Exercise material =
□ □ □ □ □ □ □

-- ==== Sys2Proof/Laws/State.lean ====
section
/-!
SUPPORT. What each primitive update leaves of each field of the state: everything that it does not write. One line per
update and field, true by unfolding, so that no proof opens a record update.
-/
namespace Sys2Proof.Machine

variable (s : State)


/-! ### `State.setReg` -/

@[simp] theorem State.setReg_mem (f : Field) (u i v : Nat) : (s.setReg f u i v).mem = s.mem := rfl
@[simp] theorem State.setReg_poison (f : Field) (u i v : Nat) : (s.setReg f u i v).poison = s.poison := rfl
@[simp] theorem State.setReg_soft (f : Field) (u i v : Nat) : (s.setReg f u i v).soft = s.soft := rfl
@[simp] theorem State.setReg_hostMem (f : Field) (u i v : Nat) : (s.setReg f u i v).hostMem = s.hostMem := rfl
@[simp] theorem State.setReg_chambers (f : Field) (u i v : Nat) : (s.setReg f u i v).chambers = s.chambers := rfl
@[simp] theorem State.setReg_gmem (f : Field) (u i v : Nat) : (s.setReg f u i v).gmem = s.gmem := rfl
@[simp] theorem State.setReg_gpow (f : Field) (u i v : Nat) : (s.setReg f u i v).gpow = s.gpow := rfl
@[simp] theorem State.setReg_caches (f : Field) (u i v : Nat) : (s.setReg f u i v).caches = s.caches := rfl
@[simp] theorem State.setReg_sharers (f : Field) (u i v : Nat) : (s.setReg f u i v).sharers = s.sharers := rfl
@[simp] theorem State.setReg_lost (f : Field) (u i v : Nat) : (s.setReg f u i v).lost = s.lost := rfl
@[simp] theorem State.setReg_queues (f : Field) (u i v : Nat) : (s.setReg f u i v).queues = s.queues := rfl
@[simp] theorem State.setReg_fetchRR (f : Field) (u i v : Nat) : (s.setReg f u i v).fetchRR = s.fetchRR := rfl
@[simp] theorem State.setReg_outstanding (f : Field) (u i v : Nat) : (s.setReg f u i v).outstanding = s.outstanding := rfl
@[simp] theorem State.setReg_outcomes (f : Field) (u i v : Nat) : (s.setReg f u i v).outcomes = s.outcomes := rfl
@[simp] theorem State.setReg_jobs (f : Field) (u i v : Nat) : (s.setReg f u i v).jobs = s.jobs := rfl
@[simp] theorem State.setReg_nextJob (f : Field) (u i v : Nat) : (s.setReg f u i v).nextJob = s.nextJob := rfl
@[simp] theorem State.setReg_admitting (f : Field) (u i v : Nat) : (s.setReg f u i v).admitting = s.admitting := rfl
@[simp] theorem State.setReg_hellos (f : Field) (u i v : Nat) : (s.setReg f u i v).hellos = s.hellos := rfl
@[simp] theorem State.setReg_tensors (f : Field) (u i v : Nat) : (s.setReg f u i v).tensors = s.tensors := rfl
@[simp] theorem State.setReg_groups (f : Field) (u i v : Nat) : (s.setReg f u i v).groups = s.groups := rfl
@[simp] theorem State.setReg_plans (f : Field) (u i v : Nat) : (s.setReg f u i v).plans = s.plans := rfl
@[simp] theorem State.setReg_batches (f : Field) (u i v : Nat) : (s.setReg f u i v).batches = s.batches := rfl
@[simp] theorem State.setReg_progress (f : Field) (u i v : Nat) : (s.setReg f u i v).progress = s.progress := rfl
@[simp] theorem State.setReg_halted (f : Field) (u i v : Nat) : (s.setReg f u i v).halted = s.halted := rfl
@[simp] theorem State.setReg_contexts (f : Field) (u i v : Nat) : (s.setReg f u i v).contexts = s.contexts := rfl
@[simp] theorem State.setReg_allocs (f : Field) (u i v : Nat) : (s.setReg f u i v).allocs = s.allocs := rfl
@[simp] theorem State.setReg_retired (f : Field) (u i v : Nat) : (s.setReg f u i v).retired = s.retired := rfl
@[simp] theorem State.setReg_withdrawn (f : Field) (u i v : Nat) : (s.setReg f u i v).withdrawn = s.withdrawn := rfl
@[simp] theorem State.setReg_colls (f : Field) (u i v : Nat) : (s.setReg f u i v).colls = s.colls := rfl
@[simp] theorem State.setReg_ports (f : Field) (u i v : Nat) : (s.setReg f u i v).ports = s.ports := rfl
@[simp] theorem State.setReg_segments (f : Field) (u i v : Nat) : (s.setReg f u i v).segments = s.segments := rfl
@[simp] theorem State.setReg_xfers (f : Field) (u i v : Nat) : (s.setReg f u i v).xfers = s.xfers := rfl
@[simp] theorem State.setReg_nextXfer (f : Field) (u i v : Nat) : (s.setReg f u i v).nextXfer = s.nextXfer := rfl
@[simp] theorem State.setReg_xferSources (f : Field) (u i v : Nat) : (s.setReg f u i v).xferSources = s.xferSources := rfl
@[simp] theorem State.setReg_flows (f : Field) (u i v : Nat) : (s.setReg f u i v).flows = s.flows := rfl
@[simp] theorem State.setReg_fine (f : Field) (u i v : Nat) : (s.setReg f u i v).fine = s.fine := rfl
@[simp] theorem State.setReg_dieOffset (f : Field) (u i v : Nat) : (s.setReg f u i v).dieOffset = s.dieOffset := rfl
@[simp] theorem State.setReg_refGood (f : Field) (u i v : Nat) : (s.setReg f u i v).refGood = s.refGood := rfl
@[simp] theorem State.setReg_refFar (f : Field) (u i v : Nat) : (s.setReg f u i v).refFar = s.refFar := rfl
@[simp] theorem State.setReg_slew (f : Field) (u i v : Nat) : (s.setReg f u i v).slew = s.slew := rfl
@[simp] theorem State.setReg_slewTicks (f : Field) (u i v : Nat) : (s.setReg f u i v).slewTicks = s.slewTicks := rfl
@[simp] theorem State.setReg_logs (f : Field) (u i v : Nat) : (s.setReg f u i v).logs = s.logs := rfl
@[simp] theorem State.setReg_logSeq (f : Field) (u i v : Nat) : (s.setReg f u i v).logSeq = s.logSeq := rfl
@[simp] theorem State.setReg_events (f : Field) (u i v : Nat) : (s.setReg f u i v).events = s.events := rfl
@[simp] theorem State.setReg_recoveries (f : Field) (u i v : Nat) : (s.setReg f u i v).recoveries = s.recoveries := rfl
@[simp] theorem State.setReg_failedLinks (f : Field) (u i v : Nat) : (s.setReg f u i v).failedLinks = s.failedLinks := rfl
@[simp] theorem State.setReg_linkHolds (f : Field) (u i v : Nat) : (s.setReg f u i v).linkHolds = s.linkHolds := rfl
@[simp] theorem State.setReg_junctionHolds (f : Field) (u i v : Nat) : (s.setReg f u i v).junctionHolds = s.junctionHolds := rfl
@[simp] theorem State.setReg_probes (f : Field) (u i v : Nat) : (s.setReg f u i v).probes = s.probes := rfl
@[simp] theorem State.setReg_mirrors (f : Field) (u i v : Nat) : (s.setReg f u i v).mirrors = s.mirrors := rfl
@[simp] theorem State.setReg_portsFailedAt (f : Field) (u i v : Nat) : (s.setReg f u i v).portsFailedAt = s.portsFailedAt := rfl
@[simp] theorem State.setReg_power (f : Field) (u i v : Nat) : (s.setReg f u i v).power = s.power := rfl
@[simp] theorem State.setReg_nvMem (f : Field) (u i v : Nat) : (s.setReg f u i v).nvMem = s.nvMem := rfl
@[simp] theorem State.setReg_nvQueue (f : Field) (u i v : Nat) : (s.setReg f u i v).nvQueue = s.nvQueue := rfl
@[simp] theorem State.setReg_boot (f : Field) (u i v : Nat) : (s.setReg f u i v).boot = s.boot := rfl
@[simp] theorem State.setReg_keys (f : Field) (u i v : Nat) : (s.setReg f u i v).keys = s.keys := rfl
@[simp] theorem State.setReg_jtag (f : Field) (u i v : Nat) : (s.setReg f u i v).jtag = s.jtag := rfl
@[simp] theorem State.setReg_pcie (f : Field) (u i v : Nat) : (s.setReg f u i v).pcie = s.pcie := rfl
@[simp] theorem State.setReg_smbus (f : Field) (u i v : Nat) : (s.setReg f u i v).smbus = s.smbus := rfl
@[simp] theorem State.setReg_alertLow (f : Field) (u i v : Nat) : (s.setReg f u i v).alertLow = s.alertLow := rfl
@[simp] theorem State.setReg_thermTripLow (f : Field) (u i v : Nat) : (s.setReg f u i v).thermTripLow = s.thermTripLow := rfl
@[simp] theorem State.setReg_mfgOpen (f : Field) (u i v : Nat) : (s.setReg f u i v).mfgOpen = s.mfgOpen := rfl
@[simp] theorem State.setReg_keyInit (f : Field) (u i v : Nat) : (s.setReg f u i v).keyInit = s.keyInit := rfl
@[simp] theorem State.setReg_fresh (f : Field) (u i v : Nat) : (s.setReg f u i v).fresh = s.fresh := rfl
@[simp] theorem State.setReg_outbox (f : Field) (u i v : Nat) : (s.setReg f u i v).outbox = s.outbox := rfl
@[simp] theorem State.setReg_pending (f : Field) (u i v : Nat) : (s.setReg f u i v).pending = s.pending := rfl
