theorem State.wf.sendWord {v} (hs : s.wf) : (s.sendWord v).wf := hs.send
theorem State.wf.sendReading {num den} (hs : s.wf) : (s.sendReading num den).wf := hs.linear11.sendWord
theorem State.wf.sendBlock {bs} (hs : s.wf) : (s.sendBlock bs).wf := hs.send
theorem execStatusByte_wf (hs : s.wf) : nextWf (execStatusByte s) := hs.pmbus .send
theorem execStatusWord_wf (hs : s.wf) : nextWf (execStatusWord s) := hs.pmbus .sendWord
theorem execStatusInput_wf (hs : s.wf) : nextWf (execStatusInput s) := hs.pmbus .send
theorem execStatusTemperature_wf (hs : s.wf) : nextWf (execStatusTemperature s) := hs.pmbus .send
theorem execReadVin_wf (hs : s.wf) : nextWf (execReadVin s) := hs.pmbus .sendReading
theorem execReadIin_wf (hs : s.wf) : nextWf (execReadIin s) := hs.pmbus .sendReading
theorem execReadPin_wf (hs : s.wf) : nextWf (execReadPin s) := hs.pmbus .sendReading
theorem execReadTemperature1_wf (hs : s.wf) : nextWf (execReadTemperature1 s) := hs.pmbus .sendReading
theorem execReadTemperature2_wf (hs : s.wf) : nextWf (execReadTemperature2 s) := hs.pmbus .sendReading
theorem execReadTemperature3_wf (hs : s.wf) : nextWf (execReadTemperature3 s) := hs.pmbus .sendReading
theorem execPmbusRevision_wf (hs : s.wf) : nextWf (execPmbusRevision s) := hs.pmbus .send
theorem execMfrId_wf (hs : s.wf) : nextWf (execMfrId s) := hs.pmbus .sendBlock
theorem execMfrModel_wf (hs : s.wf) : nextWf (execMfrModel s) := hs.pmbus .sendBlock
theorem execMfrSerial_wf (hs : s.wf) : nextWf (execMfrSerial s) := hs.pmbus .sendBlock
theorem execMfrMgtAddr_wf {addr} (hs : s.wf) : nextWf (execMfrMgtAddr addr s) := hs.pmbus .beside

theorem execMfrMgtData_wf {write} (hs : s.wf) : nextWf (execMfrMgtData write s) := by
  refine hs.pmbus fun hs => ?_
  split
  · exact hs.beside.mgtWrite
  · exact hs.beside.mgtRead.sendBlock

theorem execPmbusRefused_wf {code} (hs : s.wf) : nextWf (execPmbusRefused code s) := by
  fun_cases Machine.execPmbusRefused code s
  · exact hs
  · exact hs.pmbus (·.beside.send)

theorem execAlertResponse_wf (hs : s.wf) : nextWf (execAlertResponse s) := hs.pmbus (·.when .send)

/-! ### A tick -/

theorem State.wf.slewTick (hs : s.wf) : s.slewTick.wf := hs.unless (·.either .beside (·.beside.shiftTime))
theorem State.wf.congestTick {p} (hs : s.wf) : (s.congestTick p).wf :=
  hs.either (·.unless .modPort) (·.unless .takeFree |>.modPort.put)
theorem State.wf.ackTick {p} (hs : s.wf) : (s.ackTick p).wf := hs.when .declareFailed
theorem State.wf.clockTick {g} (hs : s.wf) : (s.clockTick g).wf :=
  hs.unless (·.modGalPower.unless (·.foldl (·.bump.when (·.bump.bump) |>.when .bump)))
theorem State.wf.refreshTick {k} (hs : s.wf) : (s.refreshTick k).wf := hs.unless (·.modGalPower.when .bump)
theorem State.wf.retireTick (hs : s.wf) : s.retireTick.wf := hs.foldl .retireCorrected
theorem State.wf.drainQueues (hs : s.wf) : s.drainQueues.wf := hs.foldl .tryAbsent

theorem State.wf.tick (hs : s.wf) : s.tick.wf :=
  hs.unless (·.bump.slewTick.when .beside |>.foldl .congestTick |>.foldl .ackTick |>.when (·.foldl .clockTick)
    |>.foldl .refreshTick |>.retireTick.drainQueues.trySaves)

□ □ □ □ □ □ □

Aim of the exercise = Every line from the first entry to the line containing "s.gmem := rfl" should be transcribed exactly, and nothing beyond it.

Task result =
-- ==== Sys2Proof/Laws/State.lean ====
section
/-!
SUPPORT. What each primitive update leaves of each field of the state: everything that it does not write. One line per
update and field, true by unfolding, so that no proof opens a record update.
-/
namespace Sys2Proof.Machine

variable (s : State)


/-! ### `State.setReg` -/

@[simp] theorem State.setReg_mem (f : Field) (u i v : Nat) : (s.setReg f u i v).mem = s.mem := rfl
@[simp] theorem State.setReg_poison (f : Field) (u i v : Nat) : (s.setReg f u i v).poison = s.poison := rfl
@[simp] theorem State.setReg_soft (f : Field) (u i v : Nat) : (s.setReg f u i v).soft = s.soft := rfl
@[simp] theorem State.setReg_hostMem (f : Field) (u i v : Nat) : (s.setReg f u i v).hostMem = s.hostMem := rfl
@[simp] theorem State.setReg_chambers (f : Field) (u i v : Nat) : (s.setReg f u i v).chambers = s.chambers := rfl
@[simp] theorem State.setReg_gmem (f : Field) (u i v : Nat) : (s.setReg f u i v).gmem = s.gmem := rfl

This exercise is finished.